» **PROBLEM**
Find the word "Memory" in the listing below. Copy every line that has it.
(MATERIAL FOR THIS EXERCISE Opens)
/-- What one answered data frame leaves in the transcript. -/
def frameEvents (p : Params) (mode : StreamMode) (c : List Byte) (last : Bool) (pl : List Byte) : List Event :=
  sendEvents p (dataBytes p c last) ++ settleEvents mode ++ [.rxResp pl]

/-- What a transfer leaves in the transcript. -/
def transferEvents (p : Params) (mode : StreamMode) : List (List Byte) → List Event
  | [] => []
  | c :: r => frameEvents p mode c r.isEmpty [Config.ack, Config.ack] ++ transferEvents p mode r

/-- The calls of a transfer up to the frame `c`, which is answered by `pl`, the frames before it by two ACKs. -/
def failedTicks (p : Params) (f : List Byte → List Byte) (pre : List (List Byte)) (c : List Byte) (last : Bool)
    (pl : List Byte) : List Tick :=
  pre.flatMap (fun d => talk p f (dataBytes p d false) [Config.ack, Config.ack]) ++ talk p f (dataBytes p c last) pl

/-- What they leave in the transcript. -/
def failedEvents (p : Params) (mode : StreamMode) (pre : List (List Byte)) (c : List Byte) (last : Bool)
    (pl : List Byte) : List Event :=
  pre.flatMap (fun d => frameEvents p mode d false [Config.ack, Config.ack]) ++ frameEvents p mode c last pl

/-- The calls of a program command that succeeds (R104). -/
def programTicks (p : Params) (f : List Byte → List Byte) (a e : Addr) (bytes : List Byte) : List Tick :=
  commandTicks p f .program (rangePayload a e) [Config.ack] ++ transferTicks p f (framesOf bytes)
    ++ [delivers (dataBytes p [Config.ack] true), quiet]

/-- What a program command that succeeds leaves in the transcript. -/
def programEvents (p : Params) (a e : Addr) (bytes : List Byte) : List Event :=
  commandEvents p .program (rangePayload a e) [Config.ack] ++ transferEvents p .program (framesOf bytes)
    ++ [.wait (.progSettle (rangeLength a e)), .rxResp [Config.ack]]

/-- The calls of a verify command that succeeds (R105). -/
def verifyTicks (p : Params) (f : List Byte → List Byte) (a e : Addr) (bytes : List Byte) : List Tick :=
  commandTicks p f .verify (rangePayload a e) [Config.ack] ++ transferTicks p f (framesOf bytes)

/-- What a verify command that succeeds leaves in the transcript. -/
def verifyEvents (p : Params) (a e : Addr) (bytes : List Byte) : List Event :=
  commandEvents p .verify (rangePayload a e) [Config.ack] ++ transferEvents p .verify (framesOf bytes)

/-- The status byte of a blank-check answer (R102). -/
def blankStatus (notBlank : Bool) : Byte := if notBlank then Config.stBlankFail else Config.ack

/-- The calls of a blank-check and, where the block is not blank, of its erase (R130, R132). -/
def clearTicks (p : Params) (f : List Byte → List Byte) (a e : Addr) (notBlank : Bool) : List Tick :=
  commandTicks p f .blankCheck (blankPayload p a e) [blankStatus notBlank]
    ++ if notBlank then commandTicks p f .blockErase (le3 a) [Config.ack] else []

/-- What they leave in the transcript. -/
def clearEvents (p : Params) (a e : Addr) (notBlank : Bool) : List Event :=
  commandEvents p .blankCheck (blankPayload p a e) [blankStatus notBlank]
    ++ if notBlank then commandEvents p .blockErase (le3 a) [Config.ack] else []

/-- The calls of one block that is processed without error, `notBlank` being the Target's answer to its blank-check
(R130 to R134). -/
def blockTicks (p : Params) (f : List Byte → List Byte) (mode : CMode) (a e : Addr) (blk : List Byte)
    (notBlank : Bool) : List Tick :=
  match mode with
  | .erase => clearTicks p f a e notBlank
  | .program => if allErased blk then [] else clearTicks p f a e notBlank ++ programTicks p f a e blk
  | .verify =>
    if allErased blk then commandTicks p f .blankCheck (blankPayload p a e) [Config.ack] else verifyTicks p f a e blk

/-- What one block that is processed without error leaves in the transcript. -/
def blockEvents (p : Params) (mode : CMode) (a e : Addr) (blk : List Byte) (notBlank : Bool) : List Event :=
  match mode with
  | .erase => clearEvents p a e notBlank
  | .program => if allErased blk then [] else clearEvents p a e notBlank ++ programEvents p a e blk
  | .verify =>
    if allErased blk then commandEvents p .blankCheck (blankPayload p a e) [Config.ack] else verifyEvents p a e blk

/-- What one block that is processed without error leaves in the diagnostics (R136). -/
def blockDiags (mode : CMode) (a : Addr) (blk : List Byte) (notBlank : Bool) : List Diag :=
  match mode with
  | .erase => if notBlank then [] else [.blankLeft a]
  | .program => if allErased blk then [.ffSkip a] else []
  | .verify => []

/-- The calls of the blocks from `i` on of a region of `m`, one answer for each (R127, R128). -/
def regionTicks (p : Params) (f : List Byte → List Byte) (mode : CMode) (m : Memory) (base : Addr) (bs : Nat) :
    Nat → List Bool → List Tick
  | _, [] => []
  | i, nb :: r =>
    blockTicks p f mode (blockStart base bs i) (blockEnd base bs i) (m.slice (i * bs) bs) nb
      ++ regionTicks p f mode m base bs (i + 1) r

/-- What they leave in the transcript. -/
def regionEvents (p : Params) (mode : CMode) (m : Memory) (base : Addr) (bs : Nat) : Nat → List Bool → List Event
  | _, [] => []
  | i, nb :: r =>
    blockEvents p mode (blockStart base bs i) (blockEnd base bs i) (m.slice (i * bs) bs) nb
      ++ regionEvents p mode m base bs (i + 1) r

/-- What they leave in the diagnostics. -/
def regionDiags (mode : CMode) (m : Memory) (base : Addr) (bs : Nat) : Nat → List Bool → List Diag
  | _, [] => []
  | i, nb :: r =>
    blockDiags mode (blockStart base bs i) (m.slice (i * bs) bs) nb ++ regionDiags mode m base bs (i + 1) r

/-- A mode that asks the Target whether this block is blank (R130, R131, R133). -/
def checksBlank : CMode → List Byte → Bool
  | .erase, _ => true
  | .program, blk => !allErased blk
  | .verify, blk => allErased blk

/-- A mode that erases this block where it is not blank (R130, R132). -/
def erasesBlock : CMode → List Byte → Bool
  | .erase, _ => true
  | .program, blk => !allErased blk
  | .verify, _ => false

/-- What goes before the program or verify command of a block: in program mode a blank-check, and an erase where it is
called for (R132). -/
def beforeTransfer {α : Type} (mode : StreamMode) (clearing : List α) : List α :=
  match mode with
  | .program => clearing
  | .verify => []

/-- The command that opens a transfer. -/
def StreamMode.opcode : StreamMode → Opcode
  | .program => .program
  | .verify => .verify

/-- The mode of the controller that runs it. -/
def StreamMode.region : StreamMode → CMode
  | .program => .program
  | .verify => .verify

/-- The ways in which the Target's answers make a block fail: the calls, what they leave in the transcript, and the error
(R130 to R134). -/
inductive BlockFails (p : Params) (f : List Byte → List Byte) :
    CMode → Addr → Addr → List Byte → List Tick → List Event → Err → Prop where
  /-- the blank-check is answered by neither of its two statuses (R102) -/
  | check {mode : CMode} {a e : Addr} {blk : List Byte} {b : Byte} (h : checksBlank mode blk = true)
      (hb : b ≠ Config.ack) (hn : b ≠ Config.stBlankFail) :
    BlockFails p f mode a e blk (commandTicks p f .blankCheck (blankPayload p a e) [b])
      (commandEvents p .blankCheck (blankPayload p a e) [b]) { kind := .deviceRejected, status := some b }
  /-- verify mode: a block that must be blank is not (R133) -/
  | notBlank {a e : Addr} {blk : List Byte} (h : allErased blk = true) :
    BlockFails p f .verify a e blk (commandTicks p f .blankCheck (blankPayload p a e) [blankStatus true])
      (commandEvents p .blankCheck (blankPayload p a e) [blankStatus true]) { kind := .mismatchError, addr := some a }
  /-- the erase is rejected (R101) -/
  | erase {mode : CMode} {a e : Addr} {blk : List Byte} {b : Byte} (h : erasesBlock mode blk = true)
      (hb : b ≠ Config.ack) :
    BlockFails p f mode a e blk
      (commandTicks p f .blankCheck (blankPayload p a e) [blankStatus true] ++ commandTicks p f .blockErase (le3 a) [b])
      (commandEvents p .blankCheck (blankPayload p a e) [blankStatus true] ++ commandEvents p .blockErase (le3 a) [b])
      { kind := .deviceRejected, status := some b }
  /-- the program or verify command is rejected (R104, R105) -/
  | command {mode : StreamMode} {a e : Addr} {blk : List Byte} {nb : Bool} {b : Byte} (h : allErased blk = false)
      (hb : b ≠ Config.ack) :
    BlockFails p f mode.region a e blk
      (beforeTransfer mode (clearTicks p f a e nb) ++ commandTicks p f mode.opcode (rangePayload a e) [b])
      (beforeTransfer mode (clearEvents p a e nb) ++ commandEvents p mode.opcode (rangePayload a e) [b])
      { kind := .deviceRejected, status := some b }
  /-- a data frame is not answered by two ACKs (R107, R108) -/
  | frame {mode : StreamMode} {a e : Addr} {blk c : List Byte} {nb : Bool} {pre post : List (List Byte)} {b0 b1 : Byte}
      (h : allErased blk = false) (hs : framesOf blk = pre ++ c :: post) (hb : ¬ (b0 = Config.ack ∧ b1 = Config.ack)) :
    BlockFails p f mode.region a e blk
      (beforeTransfer mode (clearTicks p f a e nb) ++ commandTicks p f mode.opcode (rangePayload a e) [Config.ack]
        ++ failedTicks p f pre c post.isEmpty [b0, b1])
      (beforeTransfer mode (clearEvents p a e nb) ++ commandEvents p mode.opcode (rangePayload a e) [Config.ack]
        ++ failedEvents p mode pre c post.isEmpty [b0, b1])
      { kind := mode.error, addr := some a }
  /-- the completion response of program is not ACK (R104) -/
  | completion {a e : Addr} {blk : List Byte} {nb : Bool} {b : Byte} (h : allErased blk = false) (hb : b ≠ Config.ack) :
    BlockFails p f .program a e blk
      (clearTicks p f a e nb ++ commandTicks p f .program (rangePayload a e) [Config.ack]
        ++ transferTicks p f (framesOf blk) ++ [delivers (dataBytes p [b] true), quiet])
      (clearEvents p a e nb ++ commandEvents p .program (rangePayload a e) [Config.ack]
        ++ transferEvents p .program (framesOf blk) ++ [.wait (.progSettle (rangeLength a e)), .rxResp [b]])
      { kind := .programFailed, addr := some a }

/-- The calls of sending unframed bytes and reading the unframed answer `reply` in one read. -/
def rawTicks (p : Params) (f : List Byte → List Byte) (bytes reply : List Byte) : List Tick :=
  sendTicks p (f bytes) reply ++ [quiet]

/-- What they leave in the transcript. -/
def rawEvents (p : Params) (bytes reply : List Byte) : List Event := sendEvents p bytes ++ [.rxRaw reply]

/-- The calls of poll attempts that give no data or a byte each (R148). -/
def pollTicks (misses : List (Option Byte)) : List Tick := misses.map fun m => delivers m.toList

/-- What poll attempts leave in the transcript. -/
def pollEvents (misses : List (Option Byte)) : List Event :=
  misses.map fun m => match m with | none => .rxNone | some b => .rxRaw [b]

/-- The `n` words of an image from word `w` on (R149). -/
def imageWords (m : Memory) : Nat → Nat → List (List Byte)
  | 0, _ => []
  | n + 1, w => m.slice (Config.g10Word * w) Config.g10Word :: imageWords m n (w + 1)

/-- The calls of words that are each acknowledged (R149, R151). -/
def wordTicks (p : Params) (f : List Byte → List Byte) (words : List (List Byte)) : List Tick :=
  words.flatMap fun b => rawTicks p f b [Config.ack]

/-- What they leave in the transcript. -/
def wordEvents (p : Params) (words : List (List Byte)) : List Event :=
  words.flatMap fun b => rawEvents p b [Config.ack]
(MATERIAL FOR THIS EXERCISE Closes)
» **OUTPUT OF THE TASK**
def regionTicks (p : Params) (f : List Byte → List Byte) (mode : CMode) (m : Memory) (base : Addr) (bs : Nat) :
def regionEvents (p : Params) (mode : CMode) (m : Memory) (base : Addr) (bs : Nat) : Nat → List Bool → List Event
def regionDiags (mode : CMode) (m : Memory) (base : Addr) (bs : Nat) : Nat → List Bool → List Diag
def imageWords (m : Memory) : Nat → Nat → List (List Byte)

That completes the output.